> **What you have to do**
Your answer should be one number: the count of lines in the data below that include "attn".

> **Source material**
-- ==== Sys2Proof/Machine/Dynto.lean ====
section
/-! DEFINITION. What every Dynto instruction shares beside its operands: chains (R360, R361), completions (R350 to R353), aborts (R364 to R366), the gates on WRITE completions
(R34, R299, R300, R308), and what completes instructions that wait. -/

namespace Sys2Proof.Machine

/-! ### Instructions in progress -/

def State.inst (s : State) (id : Nat) : Option Inst := s.insts.find? (fun i => i.id == id)

def setInst (id : Nat) (g : Inst → Inst) : Act Unit := emit (.insts fun l => l.map (fun i => if i.id == id then g i else i))

def HostFn.sq (h : HostFn) (n : Nat) : Option SubRing := h.sqs.find? (fun r => r.num == n)
def HostFn.cqOf (h : HostFn) (n : Nat) : Option ComRing := h.cqs.find? (fun r => r.num == n)

def setSq (f : Fin 4) (n : Nat) (g : SubRing → SubRing) : Act Unit :=
  emit (.fn f fun h => { h with sqs := h.sqs.map (fun r => if r.num == n then g r else r) })

def setCq (f : Fin 4) (n : Nat) (g : ComRing → ComRing) : Act Unit :=
  emit (.fn f fun h => { h with cqs := h.cqs.map (fun r => if r.num == n then g r else r) })

/-- The chain of an instruction, while its ring keeps it. -/
def State.chainOf (s : State) (i : Inst) : Option Chain :=
  i.chain.bind (fun c => (s.fns[i.fn].sq i.sq).bind (fun r => r.chains.find? (fun x => x.first == c)))

def setChain (i : Inst) (g : Chain → Chain) : Act Unit :=
  match i.chain with
  | none => pure ()
  | some c => setSq i.fn i.sq (fun r => { r with chains := r.chains.map (fun x => if x.first == c then g x else x) })

/-- Whether a completion of a strand carries DEFERRED (R352). -/
def State.deferredOn (s : State) (n : Nat) : Bool :=
  (s.strand n).any (fun t => t.deferred && (t.state == .opened || t.state == .closing))

/-- SEQ_BUSY (R454): between commands every routine is parked. -/
def showThreads : Act Unit := do
  setF F.SEQ_BUSY_PARKED (min 65535 (← rd).seqs.threads.length)

/-- An instruction completes: its completion is staged for its ring, and its chain takes its code (R350, R360, R361). One that a
function-level reset has disowned posts nothing (R365). -/
def completeAs (i : Inst) (code dw0 : Nat) (wrote : Option (Nat × Nat × Nat)) : Act Unit := do
  let s ← rd
  let code := if code = cSUCCESS ∧ i.demoted then cCLASS_DEMOTED else code
  emit (.insts fun l => l.filter (fun j => j.id != i.id))
  emit (.seqs fun q => { q with threads := q.threads.filter (fun t => t.inst != some i.id) })
  showThreads
  if i.orphan = false then
    let d : Bool := i.strand != 0 && s.deferredOn i.strand
    let c : Completion := { code := code, dw0 := dw0 % 2 ^ 32, echo := i.bits 32 32, sq := i.sq, tag := i.tag, deferred := d
                            id := i.id, chain := i.chain, ordered := i.ordered
                            wrote := wrote }
    setCq i.fn i.cq (fun r => { r with waiting := r.waiting ++ [c] })
    let attn := s.attention i.fn
    setChain i (fun x => { x with last := some (code, dw0 % 2 ^ 32, attn, d)
                                  broken := if 0x100 ≤ code ∧ code ≠ cCHAIN_BROKEN then some i.tag else x.broken })
    if i.chain.isSome ∧ i.chainBit = false then
      setSq i.fn i.sq (fun r => { r with chains := r.chains.filter (fun x => some x.first != i.chain) })

def complete (id code dw0 : Nat) : Act Unit := do
  match (← rd).inst id with
  | none => pure ()
  | some i => completeAs i code dw0 none

/-- An instruction that is not past its commit point is aborted with a code, and its routine, once dispatched, is abandoned; the others
go on (R36, R364, R366, R447). -/
def abortInst (i : Inst) (code : Nat) : Act Unit := do
  if i.stage ≠ .committed ∧ i.stage ≠ .gated then
    if i.stage ≠ .queued then incStop F.SEQ_ABANDON_CNT_CNT
    completeAs i code 0 none

def abortAll (p : Inst → Bool) (code : Nat) : Act Unit := do
  let s ← rd
  forAll (s.insts.filter p) (fun i => abortInst i code)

> **Written answer**
2